Failing Better.

 

‘Ever tried? Ever failed? No matter.

 Try Again. Fail again. Fail better.’

                                              Samuel Beckett

 

Don’t give up! Learn from your mistakes. Do better next time. Remember Robert Bruce and the spider, Alfred and the cakes.  Just pick yourself up, dust yourself down and start all over again.  That seems be the message of Beckett’s aphorism.  

Of course, the greater the prize, the greater the chance of failure.  If only one in a hundred are going to succeed, then the odds are stacked against you.  Failure is not only likely but valuable. So give yourself a break.  Don’t get so hung up on failure.   Just learn from your mistakes and do better next time. 

Suppose you enter a poem or a short story for a literature prize and you don’t short listed, be phlegmatic, reflect on the experience and try again.  Lower your sites a little.  The next time you will do it better.  And maybe after three of four attempts, your poem might be commended and in the time of failure you may amass a sufficient body of work to secure a publishing deal.  Look at the number of rejections J.K. Rowling had before Harry Potter was accepted.  Did she give up?  No!  She continued to go to the same Edinburgh café and keep writing.   

Science is 99% failure.  Grant applications are rarely accepted first time round.  Most papers submitted to scientific journals are rejected by the reviewers.  New drugs are almost invariably turned down by the regulatory authorities.  But most scientists don’t give up.  They study the reviewers comments, make the necessary adjustments to their manuscript,  mount a considered rebuttal to those remarks they don’t agree with and resubmit.  Maybe there was a fatal flaw in their argument all along and they have to withdraw, but the next time they send in a paper, it will be so  much better.  And eventually their perseverance will pay off.   

This same principle applies to all aspects of life; job applications, passing your driving test, learning IT skills, house or garden design, managing finance, bringing up children.  Parents are often more relaxed with their second child, who benefits from the mistakes they made with their elder brother or sister. 

And of course, it applies in spades to personal relationships.  You meet the love of your life; the one, who has the looks, wit, charm and what’s more seems to love you too.  Yet, you make a mess of it.  The greater the desire, the greater the fear, and like a slip fielder, you bungle the catch.  But what do you do; give up all hope; go into terminal decline?  Hopefully not!  You learn, albeit sadly.  You might question your own projections, acknowledge the confusion of love and possession, even gain a little wisdom, redirect your energies, but above all realise that life can still offer joy and happiness.              

The sporting metaphor is so apt.  How much we all agonised over Tim Henman’s battles with himself, which only intensified as the prize of a Wimbledon grand slam got within reach.  But Tim not only failed better and better, reaching the semi-finals four times, but he failed magnificently.  What drama!  What courage!

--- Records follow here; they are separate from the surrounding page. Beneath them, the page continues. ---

-- ==== Sys2Proof/Machine/Placement.lean ====
section
/-!
DEFINITION. The data placement engine: spec/44_place.md R170 to R179.
-/

namespace Sys2Proof.Machine

/-- The traversal state `(right, vert, j, up, k)` of R172, with the module grid being filled and
the report that the traversal is done. -/
structure Traversal where
  /-- the right column of the current lane -/
  right : Nat
  /-- how many rows of the lane have been finished -/
  vert : Nat
  /-- the sub-column: 0 the right one, 1 the left one -/
  j : Nat
  /-- the lane is walked upwards -/
  up : Bool
  /-- free cells visited so far, and the index of the next codeword bit -/
  k : Nat
  mod : Grid
  done : Bool
  deriving DecidableEq, Repr

/-- The initial state: bottom-right corner, upwards (R172). -/
def Traversal.start (size : Nat) (mod : Grid) : Traversal :=
  { right := size - 1, vert := 0, j := 0, up := true, k := 0, mod := mod, done := false }

/-- The column visited (R173). -/
def Traversal.col (t : Traversal) : Nat := t.right - t.j

/-- The row visited (R173). -/
def Traversal.row (size : Nat) (t : Traversal) : Nat :=
  if t.up then size - 1 - t.vert else t.vert

/-- The right column of the next lane: column 6 belongs to no lane (R171). -/
def nextRight (right : Nat) : Nat := if right - 2 = 6 then 5 else right - 2

/-- `advance()` (R174). -/
def Traversal.advance (size : Nat) (t : Traversal) : Traversal :=
  if t.j = 0 then { t with j := 1 }
  else if t.vert + 1 = size then
    if t.right = 1 then { t with j := 0, vert := 0, up := !t.up, done := true }
    else { t with j := 0, vert := 0, up := !t.up, right := nextRight t.right }
  else { t with j := 0, vert := t.vert + 1 }

/-- The bit the `k`-th free cell receives: the codeword bit, or 0 when the bits have run out
(R175, R176). -/
def placedBit (s : State) (k : Nat) : Bool := if k < cwBits s then cwbit s k else false

/-- `place_step()`: a free cell takes the next bit, a reserved cell is passed over (R173). -/
def placeStep (s : State) (size : Nat) (t : Traversal) : Traversal :=
  let r := t.row size
  let c := t.col
  (if readRsv s.rsv r c then t
   else { t with mod := writeGrid t.mod r c (placedBit s t.k), k := t.k + 1 }).advance size

/-- `repeat place_step() until it reports done`, at most `fuel` times. -/
def placeRun (s : State) (size fuel : Nat) (t : Traversal) : Traversal :=
  match fuel with
  | 0 => t
  | fuel + 1 => if t.done then t else placeRun s size fuel (placeStep s size t)

/-- The traversal of the matrix that MOD and RSV hold. The machine makes exactly
`size * (size - 1)` steps (R174); that count bounds the loop (log 7). -/
def traverse (s : State) : Traversal :=
  let size := s.msize.toNat
  placeRun s size (size * (size - 1)) (Traversal.start size s.mod)

/-- The effect of PLACE (R170). -/
def placeEffect (s : State) : State :=
  let t := traverse s
  { s with
    mod := t.mod
    plcells := BitVec.ofNat 12 t.k
    status := s.status.afterPlace t.k (cwBits s) }

/-- PLACE (R170). -/
def execPlace (s : State) : Host.Outcome State Fault Refusal :=
  if s.status.matv = false then raise .seq s
  else respond 0#16 (placeEffect s)

end Sys2Proof.Machine
end

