-- ==== Sys2Proof/Laws/PerInstr.lean ====
section
/-!
SUPPORT. One lemma per command: its word carries the command's opcode and has a 0 in every bit that
the command's format requires to be zero (spec/30_encoding.md R72, R74).
-/

namespace Sys2Proof

/-- The opcode of a command (R74). -/
def Laws.Encoding.opcode : Instr → Byte
  | .nop => 0x00#8
  | .setver _ => 0x01#8
  | .setecl _ => 0x02#8
  | .setalnc _ => 0x03#8
  | .setaln _ _ => 0x04#8
  | .cwclr => 0x05#8
  | .cwpush _ => 0x06#8
  | .rdcw _ => 0x07#8
  | .rdmod _ _ => 0x08#8
  | .rdrsv _ _ => 0x09#8
  | .rdreg _ => 0x0A#8
  | .clrerr => 0x0B#8
  | .sreset => 0x0C#8
  | .gfinit => 0x10#8
  | .gfmul _ _ => 0x11#8
  | .gfexp _ => 0x12#8
  | .gflog _ => 0x13#8
  | .rsgen _ => 0x20#8
  | .rsclr => 0x21#8
  | .rsbyte _ => 0x22#8
  | .rsenc => 0x23#8
  | .rdgen _ => 0x24#8
  | .rdrem _ => 0x25#8
  | .mbuild => 0x30#8
  | .place => 0x40#8
  | .mask => 0x50#8
  | .bchenc _ => 0x60#8
  | .fmtwr => 0x61#8
  | .encode _ => 0x70#8

/-- The command's word selects the command's row of the opcode map (R72). -/
def Laws.Encoding.Statement (i : Instr) : Prop :=
  opField (encode i) = Laws.Encoding.opcode i ∧ i.format.fits (encode i) = true

theorem opField_wordZ (op : Byte) : opField (wordZ op) = op := by
  apply BitVec.eq_of_getLsbD_eq
  intro i hi
  simp only [opField, wordZ, BitVec.getLsbD_extractLsb', BitVec.getLsbD_append, hi, decide_true,
    Bool.true_and]
  interval_cases i <;> rfl

theorem fits_wordZ (op : Byte) : Format.fits .z (wordZ op) = true := by
  simp only [Format.fits, beq_iff_eq]
  apply BitVec.eq_of_getLsbD_eq
  intro i hi
  simp only [wordZ, BitVec.getLsbD_and, BitVec.getLsbD_append, Format.mustBeZero,
    Format.fixedBits]
  interval_cases i <;> simp

theorem opField_wordA (op a : Byte) : opField (wordA op a) = op := by
  apply BitVec.eq_of_getLsbD_eq
  intro i hi
  simp only [opField, wordA, BitVec.getLsbD_extractLsb', BitVec.getLsbD_append, hi, decide_true,
    Bool.true_and]
  interval_cases i <;> rfl

theorem fits_wordA (op a : Byte) : Format.fits .a (wordA op a) = true := by
  simp only [Format.fits, beq_iff_eq]
  apply BitVec.eq_of_getLsbD_eq
  intro i hi
  simp only [wordA, BitVec.getLsbD_and, BitVec.getLsbD_append, Format.mustBeZero,
    Format.fixedBits]
  interval_cases i <;> simp

theorem opField_wordAB (op a b : Byte) : opField (wordAB op a b) = op := by
  apply BitVec.eq_of_getLsbD_eq
  intro i hi
  simp only [opField, wordAB, BitVec.getLsbD_extractLsb', BitVec.getLsbD_append, hi, decide_true,
    Bool.true_and]
  interval_cases i <;> rfl

theorem fits_wordAB (op a b : Byte) : Format.fits .ab (wordAB op a b) = true := by
  simp only [Format.fits, beq_iff_eq]
  apply BitVec.eq_of_getLsbD_eq
  intro i hi
  simp only [wordAB, BitVec.getLsbD_and, BitVec.getLsbD_append, Format.mustBeZero,
    Format.fixedBits]
  interval_cases i <;> simp

theorem opField_wordX (op : Byte) (idx : Half) : opField (wordX op idx) = op := by
  apply BitVec.eq_of_getLsbD_eq
  intro i hi
  simp only [opField, wordX, BitVec.getLsbD_extractLsb', BitVec.getLsbD_append, hi, decide_true,
    Bool.true_and]
  interval_cases i <;> rfl

theorem fits_wordX (op : Byte) (idx : Half) : Format.fits .x (wordX op idx) = true := by
  simp only [Format.fits, beq_iff_eq]
  apply BitVec.eq_of_getLsbD_eq
  intro i hi
  simp only [wordX, BitVec.getLsbD_and, BitVec.getLsbD_append, Format.mustBeZero,
    Format.fixedBits]
  interval_cases i <;> simp

theorem Laws.Encoding.nop : Laws.Encoding.Statement .nop :=
  ⟨opField_wordZ _, fits_wordZ _⟩

theorem Laws.Encoding.setver (a : Byte) : Laws.Encoding.Statement (.setver a) :=
  ⟨opField_wordA _ _, fits_wordA _ _⟩

theorem Laws.Encoding.setecl (a : Byte) : Laws.Encoding.Statement (.setecl a) :=
  ⟨opField_wordA _ _, fits_wordA _ _⟩

theorem Laws.Encoding.setalnc (a : Byte) : Laws.Encoding.Statement (.setalnc a) :=
  ⟨opField_wordA _ _, fits_wordA _ _⟩

theorem Laws.Encoding.setaln (a b : Byte) : Laws.Encoding.Statement (.setaln a b) :=
  ⟨opField_wordAB _ _ _, fits_wordAB _ _ _⟩

theorem Laws.Encoding.cwclr : Laws.Encoding.Statement .cwclr :=
  ⟨opField_wordZ _, fits_wordZ _⟩

theorem Laws.Encoding.cwpush (a : Byte) : Laws.Encoding.Statement (.cwpush a) :=
  ⟨opField_wordA _ _, fits_wordA _ _⟩

theorem Laws.Encoding.rdcw (a : Half) : Laws.Encoding.Statement (.rdcw a) :=
  ⟨opField_wordX _ _, fits_wordX _ _⟩

theorem Laws.Encoding.rdmod (a b : Byte) : Laws.Encoding.Statement (.rdmod a b) :=
  ⟨opField_wordAB _ _ _, fits_wordAB _ _ _⟩

theorem Laws.Encoding.rdrsv (a b : Byte) : Laws.Encoding.Statement (.rdrsv a b) :=
  ⟨opField_wordAB _ _ _, fits_wordAB _ _ _⟩

theorem Laws.Encoding.rdreg (a : Byte) : Laws.Encoding.Statement (.rdreg a) :=
  ⟨opField_wordA _ _, fits_wordA _ _⟩

theorem Laws.Encoding.clrerr : Laws.Encoding.Statement .clrerr :=
  ⟨opField_wordZ _, fits_wordZ _⟩

theorem Laws.Encoding.sreset : Laws.Encoding.Statement .sreset :=
  ⟨opField_wordZ _, fits_wordZ _⟩

theorem Laws.Encoding.gfinit : Laws.Encoding.Statement .gfinit :=
  ⟨opField_wordZ _, fits_wordZ _⟩

theorem Laws.Encoding.gfmul (a b : Byte) : Laws.Encoding.Statement (.gfmul a b) :=
  ⟨opField_wordAB _ _ _, fits_wordAB _ _ _⟩

theorem Laws.Encoding.gfexp (a : Byte) : Laws.Encoding.Statement (.gfexp a) :=
  ⟨opField_wordA _ _, fits_wordA _ _⟩

theorem Laws.Encoding.gflog (a : Byte) : Laws.Encoding.Statement (.gflog a) :=
  ⟨opField_wordA _ _, fits_wordA _ _⟩

theorem Laws.Encoding.rsgen (a : Byte) : Laws.Encoding.Statement (.rsgen a) :=
  ⟨opField_wordA _ _, fits_wordA _ _⟩

theorem Laws.Encoding.rsclr : Laws.Encoding.Statement .rsclr :=
  ⟨opField_wordZ _, fits_wordZ _⟩

theorem Laws.Encoding.rsbyte (a : Byte) : Laws.Encoding.Statement (.rsbyte a) :=
  ⟨opField_wordA _ _, fits_wordA _ _⟩

theorem Laws.Encoding.rsenc : Laws.Encoding.Statement .rsenc :=
  ⟨opField_wordZ _, fits_wordZ _⟩

theorem Laws.Encoding.rdgen (a : Byte) : Laws.Encoding.Statement (.rdgen a) :=
  ⟨opField_wordA _ _, fits_wordA _ _⟩

theorem Laws.Encoding.rdrem (a : Byte) : Laws.Encoding.Statement (.rdrem a) :=
  ⟨opField_wordA _ _, fits_wordA _ _⟩

theorem Laws.Encoding.mbuild : Laws.Encoding.Statement .mbuild :=
  ⟨opField_wordZ _, fits_wordZ _⟩

theorem Laws.Encoding.place : Laws.Encoding.Statement .place :=
  ⟨opField_wordZ _, fits_wordZ _⟩

theorem Laws.Encoding.mask : Laws.Encoding.Statement .mask :=
  ⟨opField_wordZ _, fits_wordZ _⟩

theorem Laws.Encoding.bchenc (a : Byte) : Laws.Encoding.Statement (.bchenc a) :=
  ⟨opField_wordA _ _, fits_wordA _ _⟩

theorem Laws.Encoding.fmtwr : Laws.Encoding.Statement .fmtwr :=
  ⟨opField_wordZ _, fits_wordZ _⟩

theorem Laws.Encoding.encode (a : Byte) : Laws.Encoding.Statement (.encode a) :=
  ⟨opField_wordA _ _, fits_wordA _ _⟩

end Sys2Proof
end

What a spectacle! 

And how many of us thought the Ashes series was dead and buried after the rout at Headingly, yet the same England team came back and secured the prized urn at The Oval just two weeks later.  

Success is never a good thing if it is too easy.  Easy success can breed complacency;  a sense of entitlement that can make the shock of failure and rejection too much to bear. Look at the fragility of George Best, Paul Gasgoine, Amy Winehouse, Britney Spears and  Jade Goody.  Celebrity that is not built on a solid foundation of hard work and harder personal experience can all too easily collapse with quite devastating consequences.   

On the other hand, how many successful people built their lives from the ashes of failure.  Sir Richard Bransom left school at 15; so did Alexander Graham Bell.  Winston Churchill was right at the bottom of his year at Harrow.  John Major, John Humphreys, James Callaghan and Alan Sugar never went to University.  Bill Gates dropped out of Harvard. Damien Hirst got an E in A level Art.  John Lennon failed all his O levels.  The examples of successful failures are so legion that it can seems that failure is a necessary prerequisite of success, providing the grit in the oyster,  the frustration, disappointment and hunger that can motivate a person to fail better or even succeed.        

The important thing is to forgive yourself, acknowledge your mistakes, adjust and try again.  Reflect but don’t over-analyse.  Learn but don’t agonise. Failure doesn’t have to be a fatal character flaw.  You are not defined by your success or your failure.  On the contrary,  failure is part of the human condition. Understand the mechanics of your errors and then let them go.  That way you will feel better.

 

This article was stimulated by a conversation I had with the psychoanalytical psychotherapist, Dr Alan Lidmila.